Sudono, Suhartono, dan GR Lono Lastoro Simatupang dalam Pertunjukan Liong dan Barongsai di Yogyakarta: Redefinisi Identitas Tionghoa di Jurnal Panggung Vol. 23 No. 2, Juni 2013, menunjukkan perubahan itu. Warna liong beraneka ragam dengan hiasan-hiasan sesuai selera masing-masing. Misalnya, terdapat liong yang tak punya sisik tapi dihiasi warna loreng, seragam militer Indonesia.
“TNI Angkatan Darat, Kodam Diponegoro, termasuk salah satu instansi pemerintah yang memiliki kelompok permainan liong ini. Kelompok ini tetap mempertahankan identitas mereka melalui uniformnya yaitu doreng,” tulis Sudono, Suhartono, dan GR Lono Lastoro Simatupang.
Kodam IV/Diponegoro memiliki kelompok dengan nama Liong Naga Doreng, yang dimainkan anggota kesatuan Batalyon Artileri Pertahanan Udara Sedang (Yon Arhanudese) 15 di Semarang, Jawa Tengah. Dalam laman resminya disebutkan kelompok ini berdiri pada 3 Desember 2003. Tujuannya sebagai wadah pengembangan seni dan bakat prajurit, alat pembinaan teritorial, dan alat pemersatu bangsa.
Kesatuan TNI di daerah lain juga memiliki dan memainkan tari naga. Polri tak mau kalah. Brimob Yogyakarta, misalnya, memiliki Naga Teratai.
Tari naga sudah menjadi bagian dari kekayaan budaya Indonesia.
Selain corak dan warna, bentuk liong berubah. Giginya tak menunjukkan kekuatan. Tanduknya lebih kecil. Keempat kaki tak memperlihatkan cakar. Tak ada lagi bulatan intan di tengah-tengah kedua matanya. Gerakan dan tarian yang diperagakan pun kian variatif tanpa menghilangkan gerakan standar seperti liong sedang tidur dan melintir-lintir seperti spiral (hoo pak).

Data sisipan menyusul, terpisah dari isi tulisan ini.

-- ==== Sys2Proof/Machine/Ops.lean ====
section
/-! DEFINITION. The named operations over buffers, registers and the response port that the commands share, taking a fault
among them (spec 00_scope.md R11; 20_memory.md R51; 60_exceptions.md R190). -/

namespace Sys2Proof.Machine

/-! ### Byte-indexed buffers -/

/-- `BufRead(B, k)`: byte `k` of a buffer, `B[8k+7:8k]` (00_scope.md R11). -/
def bufRead {n : Nat} (B : BitVec n) (k : Nat) : Byte := B.extractLsb' (8 * k) 8

/-- `BufWrite(B, k, v)`: `B[8k+7:8k] <- v`, other bytes unchanged (R11). -/
def bufWrite {n : Nat} (B : BitVec n) (k : Nat) (v : Byte) : BitVec n :=
  (B &&& ~~~(BitVec.setWidth n 0xFF#8 <<< (8 * k))) ||| (BitVec.setWidth n v <<< (8 * k))

/-- `M[k] <- 1`: marks byte `k` of a buffer as written (10_state.md R26, R27, R28). -/
def markWritten {n : Nat} (M : BitVec n) (k : Nat) : BitVec n := M ||| (1#n <<< k)

/-- Writes key byte `k` and its valid bit (41_setup_and_init.md R112). -/
def writeKeyByte (k : Nat) (byte : Byte) (s : State) : State :=
  { s with key := bufWrite s.key k byte, kv := markWritten s.kv k }

/-- Writes IV byte `k` and its valid bit (R113). -/
def writeIvByte (k : Nat) (byte : Byte) (s : State) : State :=
  { s with iv := bufWrite s.iv k byte, ivv := markWritten s.ivv k }

/-- Writes expected-tag byte `k` and its valid bit (43_finalize_and_tag.md R154). -/
def writeXtagByte (k : Nat) (byte : Byte) (s : State) : State :=
  { s with xtag := bufWrite s.xtag k byte, xtv := markWritten s.xtv k }

/-- Clears the expected tag, as `INIT` does (10_state.md R28). -/
def clearXtag (s : State) : State := { s with xtag := 0, xtv := 0 }

/-- The tag: `ACC[63:0]` (10_state.md R25). -/
def tag (s : State) : BitVec 64 := s.engine.acc.extractLsb' 0 64

/-- Writes the cipher registers. -/
def setEngine (e : Engine) (s : State) : State := { s with engine := e }

/-! ### The phase -/

/-- `PHASE <- p`. -/
def setPhase (p : Phase) (s : State) : State := { s with phase := p }

/-! ### Responses and faults -/

/-- The code of `err` (30_encoding.md R73). -/
def errCode : ErrCode → BitVec 4
  | .ok => 0
  | .invalidParameter => 1
  | .authenticationFailure => 2
  | .misuseError => 3
  | .protocolError => 4
  | .illegalCommand => 5

/-- A response word: `err`, four zero bits, `data` (R72). -/
def responseWord (e : ErrCode) (data : Byte) : Word := errCode e ++ 0#4 ++ data

/-- Puts a word on the response port. -/
def setRsp (r : Option Word) (s : State) : State := { s with rsp := r }

/-- `respond(v)`: the command ends without fault and the response data byte is `v` (00_scope.md R11). -/
def respond (data : Byte) (s : State) : Result := .next (setRsp (some (responseWord .ok data)) s)

/-- `raise E`, the one way a fault is taken: the command ends, the response carries the code and no data, and nothing is
saved (60_exceptions.md R190, R198). There is no return from it: the next command runs as any other (R199). -/
def raise (e : ErrCode) (s : State) : Result := .next (setRsp (some (responseWord e 0)) s)

/-! ### Reset -/

/-- Every register to its reset value (10_state.md R33; 41_setup_and_init.md R111; 70_reset_and_hazards.md R220). The
port is not a register of R33 and is left to the caller. -/
def resetRegisters (s : State) : State :=
  { s with
    engine := { lfsr := 0, nfsr := 0, sr := 0, acc := 0 }
    key := 0, kv := 0, iv := 0, ivv := 0
    xtag := 0, xtv := 0
    phase := .uninit, vok := false, vfail := false }

end Sys2Proof.Machine
end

Di Malang, Jawa Timur, muncul akulturasi tari naga (dan juga barongsai) ke dalam pertunjukan bantengan. Hanifatia A. Radhia, Rizki Pradestiyan Putra, dan Ary Budiyanto dalam Ketika Naga dan Singa Menari dengan Banteng: Pelestarian Tarian Barongsai dan Liong di Bantengan Malang menyebut kesenian liong ditampilkan tanpa meninggalkan ciri khasnya. Kehadiran wujud naga memperkaya kisah dan karakter pertunjukan bantengan. Proses kreatif itu, menurut mereka, “Menunjukkan bahwa harmonisasi dan toleransi untuk saling menghargai agar eksis dan lestari.”
Tari naga bukan lagi miliki orang Tionghoa. Ia sudah menjadi bagian dari kekayaan budaya Indonesia.